On Thu, 25 Nov 2004 22:00:03 +1100, Adam Kennedy <[EMAIL PROTECTED]> wrote:
And just after the snip you will see I qualify "parse" in this context as loading the perl in some form of DOM-type tree.
And yet you disqualify the Perl6 rule system, with its tree of match objects? What, exactly, is it that you want?
What I'm after are 3 critical features.
1. You always get back out what you put in. $source eq serialize(parse($source)).
2. No side effects. Autrijus Tang suggests this may be workable
3. You can parse a document with broken dependencies. There are a myriad of these situations, such as
- Dependencies you don't have
- Editing on different platform to execution platform (think Win32:: or S390/mainframe/GridComputing)
- Unfinished code
- Things you can't get installed (ImageMagick etc)

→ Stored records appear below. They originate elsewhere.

/-- Where the first byte faults, where the second does, and where neither does. -/
theorem witness_StackConvention :
    writeWord 0xBFFF 0x1234 (State.reset.setSp 0xC000) = .raise (.unmappedAddress 0xBFFF) (State.reset.setSp 0xC000) ∧
    writeWord 0x9FFF 0x1234 (State.reset.setSp 0xA000) =
      .raise (.unmappedAddress 0xA000) ((State.reset.setSp 0xA000).poke 0x9FFF 0x34) ∧
    writeWord 0xFFFD 0x0034 (State.reset.setSp 0xFFFE) = .ok () ((State.reset.setSp 0xFFFE).poke 0xFFFD 0x34) ∧
    ((State.reset.setSp 0xFFFE).writable 0xFFFD = true ∧ (State.reset.setSp 0xFFFE).writable 0xFFFE = true) ∧
    readWord 0xFFFD (State.reset.setSp 0xFFFC) = .ok 0x0000 (State.reset.setSp 0xFFFC) ∧
    readWord 0xE000 (State.reset.setSp 0xDFFF) = .raise (.unmappedAddress 0xE000) (State.reset.setSp 0xDFFF) ∧
    ((State.reset.setSp 0xFFFC).mapped 0xFFFD = true ∧ (State.reset.setSp 0xFFFC).mapped 0xFFFE = true) :=
  ⟨rfl, rfl, rfl, by decide, rfl, rfl, by decide⟩

theorem witness_PushPopInverse :
    State.reset.writable (0xC001 - 1) = true ∧ State.reset.writable 0xC001 = true ∧
      State.reset.delegated (0xC001 - 1) = false ∧ State.reset.delegated 0xC001 = false ∧
      (State.reset.setSp 0xC001).sp = 0xC001 := by
  decide

theorem witness_TopOfBusAndDefaultStack : State.reset.sp = 0 := by
  decide

theorem witness_RegisterPairs :
    (State.reset.setPair .af 0xABCD).pair .af = 0xABC0 ∧ (State.reset.setPair .de 0xFFFF).pair .de = 0xFFFF ∧
      Slot.b ≠ .a ∧ Slot.b ≠ .f := by
  decide

theorem witness_FlagAccess :
    ((State.reset.setSlot .f 0x5F).setFlag .z true).slot .f = 0xD0 ∧
      ((State.reset.setSlot .f 0xF0).setFlag .c false).slot .f = 0xE0 ∧
      Slot.a ≠ .f := by
  decide

theorem witness_LoadImmediateByte :
    seenOf (exec (.ldLD8 0xFF) State.reset) (fun t => (t.slot .l, t.slot .h)) = some (0xFF, 0x00) := by
  decide

theorem witness_LoadImmediateWord :
    seenOf (exec (.ldHlD16 0x12FF) State.reset) (fun t => (t.slot .h, t.slot .l, t.slot .a)) = some (0x12, 0xFF, 0x00) := by
  decide

/-- A store at the last writable address, and one an arbitrary collaborator receives. -/
theorem witness_StoreResult :
    (State.reset.setPair .bc 0xFFFE).writable ((State.reset.setPair .bc 0xFFFE).pair .bc) = true ∧
      (State.reset.setPair .bc 0xFFFE).delegated 0xFFFE = false ∧
      State.reset.delegating.writable (0xFF00 + zext16 0x4B) = true ∧
      State.reset.delegating.delegated (0xFF00 + zext16 0x4B) = true := by
  decide

theorem witness_StoreThenMoveHl :
    (State.reset.setPair .hl 0x9FFF).writable ((State.reset.setPair .hl 0x9FFF).pair .hl) = true ∧
      (State.reset.setPair .hl 0x9FFF).delegated ((State.reset.setPair .hl 0x9FFF).pair .hl) = false := by
  decide

/-- One address for each of the two clauses, which exclude each other. -/
theorem witness_StoreFaults :
    (State.reset.setPair .hl 0xFFFF).mapped ((State.reset.setPair .hl 0xFFFF).pair .hl) = false ∧
    ((State.reset.setPair .hl 0x3FFF).mapped ((State.reset.setPair .hl 0x3FFF).pair .hl) = true ∧
      (State.reset.setPair .hl 0x3FFF).writable ((State.reset.setPair .hl 0x3FFF).pair .hl) = false) ∧
    State.reset.mapped (0xFF00 + zext16 0x7F) = false := by
  decide

theorem witness_LoadResult :
    (State.reset.setPair .de 0x3FFF).mapped ((State.reset.setPair .de 0x3FFF).pair .de) = true ∧
      State.reset.delegating.mapped (0xFF00 + zext16 0x4B) = true ∧ State.reset.mapped (0xFF00 + zext16 0xFE) = true := by
  decide

theorem witness_LoadThenMoveHl :
    (State.reset.setPair .hl 0xFFFE).mapped ((State.reset.setPair .hl 0xFFFE).pair .hl) = true ∧
      State.reset.mapped (State.reset.pair .hl) = true := by
  decide

theorem witness_ReadFaults :
    (State.reset.setPair .hl 0xE000).mapped ((State.reset.setPair .hl 0xE000).pair .hl) = false ∧
      State.reset.mapped (0xFF00 + zext16 0xFF) = false := by
  decide

theorem witness_RelativeJumps :
    seenOf (exec (.jr 0x80) State.reset) (·.pc) = some 0xFF82 ∧
      seenOf (exec (.jrZ 0x80) State.reset) (·.pc) = some 0x0002 := by
  decide

theorem witness_AbsoluteJumps :
    seenOf (exec (.jpNc 0xFFFF) State.reset) (·.pc) = some 0xFFFF ∧
      seenOf (exec (.jpC 0xFFFF) State.reset) (·.pc) = some 0x0003 := by
  decide

theorem witness_StackWrites :
    (State.reset.setSp 0xFFFE).writable ((State.reset.setSp 0xFFFE).sp - 1) = true ∧
      (State.reset.setSp 0xFFFE).writable (State.reset.setSp 0xFFFE).sp = true ∧
      (State.reset.setSp 0xFFFE).delegated ((State.reset.setSp 0xFFFE).sp - 1) = false ∧
      (State.reset.setSp 0xFFFE).delegated (State.reset.setSp 0xFFFE).sp = false := by
  decide

theorem witness_StackWriteFaults :
    (State.reset.setSp 0xFF80).writable ((State.reset.setSp 0xFF80).sp - 1) = false ∧
    ((State.reset.setSp 0xA000).writable ((State.reset.setSp 0xA000).sp - 1) = true ∧
      (State.reset.setSp 0xA000).writable (State.reset.setSp 0xA000).sp = false) := by
  decide

theorem witness_ReturnResult :
    (State.reset.setSp 0xFFFC).mapped ((State.reset.setSp 0xFFFC).sp + 1) = true ∧
      (State.reset.setSp 0xFFFC).mapped ((State.reset.setSp 0xFFFC).sp + 2) = true := by
  decide

/-- At the top of the stack, and where the address wraps to the image (V42-09). -/
theorem witness_PopResult :
    (State.reset.setSp 0xFFFC).mapped ((State.reset.setSp 0xFFFC).sp + 1) = true ∧
      (State.reset.setSp 0xFFFC).mapped ((State.reset.setSp 0xFFFC).sp + 2) = true ∧
    (State.reset.setSp 0xFFFF).mapped ((State.reset.setSp 0xFFFF).sp + 1) = true ∧
      (State.reset.setSp 0xFFFF).mapped ((State.reset.setSp 0xFFFF).sp + 2) = true := by
  decide

theorem witness_StackReadFaults :
    (State.reset.setSp 0xFFFE).mapped ((State.reset.setSp 0xFFFE).sp + 1) = false ∧
    ((State.reset.setSp 0xDFFE).mapped ((State.reset.setSp 0xDFFE).sp + 1) = true ∧
      (State.reset.setSp 0xDFFE).mapped ((State.reset.setSp 0xDFFE).sp + 2) = false) := by
  decide

theorem witness_CallThenReturn :
    (State.reset.setSp 0xC001).writable ((State.reset.setSp 0xC001).sp - 1) = true ∧
      (State.reset.setSp 0xC001).writable (State.reset.setSp 0xC001).sp = true ∧
      (State.reset.setSp 0xC001).delegated ((State.reset.setSp 0xC001).sp - 1) = false ∧
      (State.reset.setSp 0xC001).delegated (State.reset.setSp 0xC001).sp = false := by
  decide

theorem witness_IncrementByte :
    seenOf (exec .incE (State.reset.setSlot .e 0xFF)) (fun t => (t.slot .e, t.slot .d, t.slot .f)) =
      some (0x00, 0x00, 0xA0) := by
  decide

- Example code that will never be executed
(Imagine if you will a mod_perl syntax highlighting module for search.cpan.org. Should the search.cpan.org host have to _install_ every single one of the modules in CPAN?)
PPI can do all of these 3 things. Not 100% reliably, but for "normal" code (where "normal" is actually defined fairly broadly).
In any case, I would like to suspend this debate for a week, as I'll be talking with Damian (hopefully) at YAPC.AU. I'll report back afterwards, having hopefully imparted the full extent of my problem.
Perl 6 rules or some variation therein may indeed be what I'm after, although I need to find out more about the internals.
Do we have a working version yet I can create some demonstrations with?